**Problem statement:**
Return exactly those lines of the material below that fall between the line holding "else match k.freePlace, fitUnits" and the line holding "record's PC, else as a stroke is formed. -/", inclusive.

**Records for the task:**
■ ■ ■ ■
/-- The committed teams of a core in the order in which they are tried. Between launches the order is the model's choice (log 67): that
in which their first committed ranges were inked. -/
def Core.inkOrder (k : Core) : List (Ink × Nat) :=
  let ls := k.inked.foldl (fun xs i => if xs.contains (i.ctx, i.launch) then xs else xs ++ [(i.ctx, i.launch)]) []
  ls.flatMap fun x => k.inkTurns x.1 x.2

/-- TEAM_MATERIALISE (R28, R41): the first committed team of a core whose reservation can be made is released. -/
def execTeamMaterialise (core : Nat) (s : State) : Res :=
  .next (if !s.agentRuns core || s.power != .l0 then s
    else (((s.core core).inkOrder.filter fun (i, _) => s.runs i.ctx).findSome? fun (i, n) => s.materialise core i n).getD s)

/-! ## Bind records (R278, R279) -/

/-- An agent whose bind record contradicts the maps is frozen and reported to Nopol root (R279, R371); the code is the model's choice (log
40). -/
def State.freezeAgent (s : State) (c : Nat) : State := s.stopAgent c 0 { code := cILLEGAL } cILLEGAL

/-- A resident group holds a slot. -/
def Core.slotHeld (k : Core) (slot : Nat) : Bool := (k.groups.find slot).isSome

/-- A group that a bind record names (Table 17-3), checked against the core's maps (R28): the team's place and the team, or none
where the record contradicts them. -/
def State.bindCheck (s : State) (c slot : Nat) (w : Nat → Nat) (l : Launch) : Option (Nat × Team) :=
  let k := s.core c
  let consumer := natBits (w 0) 29 29 == 1
  let grp := natBits (w 0) 28 25
  let lin := w 1
  let unit := natBits (w 2) 31 22
  let n := natBits (w 2) 21 16
  let lbase := natBits (w 3) 31 19
  let mine := (roleMask (pkNp l.words) (pkNc l.words) consumer).getLsbD grp
  let others := (upto (pkNp l.words + pkNc l.words)).filter (· != grp)
  if slot = 63 || k.slotHeld slot || natBits (w 0) 24 16 != 0 || natBits (w 2) 15 0 != 0 || natBits (w 3) 18 0 != 0
      || w 6 != 0 || !mine || n != pkUnits l.words consumer || pkTeams l.words ≤ lin || Config.allotUnits < unit + n then none
  else match k.placeOf l.ctx l.num lin with
    | some p => match k.teams.find p with
      | none => none
      | some t =>
        let t' := { t with resv := t.resv.filter fun x => x.1 != grp }
        let k' := { k with teams := k.teams.put p t' }
        if t.lbase != lbase || t.released.getLsbD grp || t.gone.getLsbD grp || k'.slotTaken slot || !clear k'.unitRuns unit n
        then none
        else some (p, { t' with resv := t'.resv ++ [(grp, slot, unit, n)] })
    | none =>
      let free := ((upto 63).filter fun x => x != slot && !k.slotTaken x).take others.length
      let need := others.map fun g => (groupUnits l.words)[g]?.getD 0
      if Config.localLines < lbase + pkLines l.words || !clear k.lineRuns lbase (pkLines l.words) || k.slotTaken slot
          || !clear k.unitRuns unit n || free.length < others.length then none
      else match k.freePlace, fitUnits ((unit, n) :: k.unitRuns) need with
        | some p, some us =>
          some (p, l.team lin ((grp, slot, unit, n) :: others.zip (free.zip (us.zip need))) lbase (k.retired l lin))
        | _, _ => none

/-- A valid group record releases its group (R278): from the committed state of its team where the core holds one, with the
record's PC, else as a stroke is formed. -/
def State.bindRelease (s : State) (c slot : Nat) (w : Nat → Nat) (l : Launch) (place : Nat) (t : Team) : State :=
  let consumer := natBits (w 0) 29 29 == 1
  let grp := natBits (w 0) 28 25
  let pc := BitVec.ofNat 64 (w 4 + 2 ^ 32 * w 5)
  let held := (s.core c).inked.find? fun i =>
    i.ctx == l.ctx && i.launch == l.num && i.consumer == consumer && i.teams.contains (w 1)
  let fresh := (l.stroke (w 1) consumer ⟨0, 0, 0, 0, 0, 0⟩).ink ⟨0, 0, 0, 0, 0, 0⟩ 1 1 pc
  let i : Ink := match held with
    | some i => { i with pc := pc }
    | none => fresh
  let g := i.group s l place (w 1) grp (natBits (w 2) 31 22) (natBits (w 2) 21 16)
  let t := { t with released := t.released ||| maskOf 16 [grp] }
  (s.modCore c fun k =>
    let k := if (k.teams.find place).isSome then { k with teams := k.teams.put place t } else k.takeTeam place t
    { k with groups := k.groups.put slot g }).armWatches c slot

/-- The box of a stroke's bind record. -/
def bindBox (w : Nat → Nat) : Box := { x0 := w 1, x1 := w 2, y0 := w 3, y1 := w 4, z0 := w 5, z1 := w 6 }

/-- A committed role of a team of which every group has been released leaves the list of those waiting. -/
def State.dropCommitted (s : State) (c place : Nat) (consumer : Bool) : State :=
  let t := s.team c place
  let m := roleMask t.np t.nc consumer
  if m &&& t.released != m then s
  else match (s.core c).inked.find? fun i =>
      i.ctx == t.ctx && i.launch == t.launch && i.consumer == consumer && i.teams.contains t.lin with
    | some i => s.modCore c fun k => k.dropInk i t.lin
    | none => s

/-- An entry of a core's slot table as it reads (Table 17-3): the record last written, with valid cleared once its group or stroke is
gone (R278). -/
def Core.bindRecord (k : Core) (entry : Nat) : List W32 :=
  let ws := k.table.get [] entry
  let live := if entry < 64 then (k.groups.find entry).isSome else (k.strokes.find (entry - 64)).isSome
  if live then ws else listModify ws 0 fun w => w &&& 0x7FFF_FFFF

/-- The writer of a bind record runs: Nopol root of the core's die, or an agent. -/
def State.bindMay (s : State) (c : Nat) : BindWriter → Bool
  | .root => s.rootRuns (dieOf c)
  | .agent w => w < s.coreCount && s.agentRuns w

/-- The core whose agent writes. -/
def BindWriter.writer (b : BindWriter) (core : Nat) : Nat :=
  match b with
  | .root => core
  | .agent w => w

/-- BIND_RECORD_WRITE (R278, R279): an entry of a core's slot table is written; entries 0 to 63 are groups' and 64 to 79 strokes'. A
valid record is checked against the core's maps and releases its group or starts its stroke; one that contradicts them, or a
write of entry 63 by the agent, freezes the agent; one that fits but is of a terminated launch releases nothing (R287). An agent that
writes another core's table is frozen, and the write is not made (R279, R371). Entry 63 starts the agent whose image its die's root has
admitted (R369), or without valid ends it. No launch releases that group and the spec gives its generator nothing: DESIGN CHOICE, key and
stream 0 (log 76). -/
def execBindRecordWrite (core entry : Nat) (words : List (BitVec 32)) (by_ : BindWriter) (s : State) : Res :=
  let w := pw words
  let put := fun (s : State) =>
    s.modCore core fun k => { k with table := k.table.put entry ((upto 8).map fun i => words[i]?.getD 0) }
  let ctx := natBits (w 0) 15 0
  .next (if s.coreCount ≤ core || 80 ≤ entry || !s.bindMay core by_ then s
    else if by_ != .root && by_ != .agent core then s.freezeAgent (BindWriter.writer by_ core)
    else if entry = 63 && by_ != .root then s.freezeAgent core
    else if natBits (w 0) 31 31 = 0 then
      put (if entry = 63 then s.modCore core fun k => { k with groups := k.groups.erase 63 } else s)
    else if entry = 63 then
      put (if (s.die (dieOf core)).agentRefused then s else s.modCore core fun k => { k with
        agentFrozen := false,
        groups := k.groups.put 63 { ctx := ctx, watch := List.replicate 4 ⟨0, 0, 0, 0⟩,
                                    lanes := List.replicate 32 { pc := BitVec.ofNat 64 (w 4 + 2 ^ 32 * w 5) } } })
    else match s.launch ctx (w 7) with
      | none => s.freezeAgent core
      | some l =>
        if decide (entry < 64) == (natBits (w 0) 30 30 == 1) then s.freezeAgent core
        else if entry < 64 then
          match s.bindCheck core entry w l with
          | none => s.freezeAgent core
          | some (p, t) =>
            if l.term.isSome then put s
            else (put (s.bindRelease core entry w l p t)).dropCommitted core p (natBits (w 0) 29 29 == 1)
        else
          let b := bindBox w
          let consumer := natBits (w 0) 29 29 == 1
          if ((s.core core).strokes.find (entry - 64)).isSome || b.x1 < b.x0 || b.y1 < b.y0 || b.z1 < b.z0
              || pw l.words 4 ≤ b.x1 || pw l.words 5 ≤ b.y1 || pw l.words 6 ≤ b.z1 || natBits (w 0) 28 16 != 0
              || !(rolesOf l.words).contains consumer then s.freezeAgent core
          else if l.term.isSome then put s
          else
            let first := b.first (pw l.words 4) (pw l.words 5)
            let chunk := match (s.core core).chunks.find? fun (x, n, lo, hi) =>
                x == ctx && n == l.num && lo ≤ first && first ≤ hi with
              | some (_, _, lo, _) => lo
              | none => first
            put (s.modCore core fun k => { k with strokes := k.strokes.put (entry - 64) (l.stroke chunk consumer b) }))

/-! ## Draining (R54) -/

/-- A copy or posted store that a group issued is not yet acknowledged (Table 3-4): its store queue, copies, remote stores, the
destinations of its collectives, and its queued accumulator stores. -/
def State.unacknowledged (s : State) (c slot : Nat) : Bool :=
  let g := s.group c slot
  !g.sq.isEmpty || (s.core c).cmds.any (fun k => k.slot == slot)
    || (s.die (dieOf c)).reqs.any (fun r => r.core == c && r.slot == slot)
    || (match s.context g.ctx with
      | some x => x.colls.any fun k => k.core == c && k.slot == slot && k.result.isNone
      | none => false)
    || (match g.place with
      | some p => (s.team c p).queue.any fun o => o.kind.posts && o.slot == slot
      | none => false)

/-- A group leaves its slot: faults that still wait for it are recorded against its context (R56), its watch table entries go, its
bind record is no longer valid, operations that it left in the queue have no issuer, and its team counts it. -/
def State.leave (s : State) (c slot : Nat) : State :=
  let g := s.group c slot
  let s := g.deliv.foldl (fun s d => s.groupRecord 0x01 c slot d.lane d.f d.f.code) s
  let s := (upto 4).foldl (fun s n => s.dropWatch c slot n) s
  let s := s.modCore c fun k => { k with groups := k.groups.erase slot }
  match g.place with
  | none => s
  | some p => ((s.modTeam c p fun t => { t with
      gone := t.gone ||| maskOf 16 [g.grp],
      queue := t.queue.map fun o => if o.slot == slot then { o with slot := noSlot } else o }).modCore c Core.freeTeams).settleTeam c p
■ ■ ■ ■
**Answer to this exercise:**
      else match k.freePlace, fitUnits ((unit, n) :: k.unitRuns) need with
        | some p, some us =>
          some (p, l.team lin ((grp, slot, unit, n) :: others.zip (free.zip (us.zip need))) lbase (k.retired l lin))
        | _, _ => none

/-- A valid group record releases its group (R278): from the committed state of its team where the core holds one, with the
record's PC, else as a stroke is formed. -/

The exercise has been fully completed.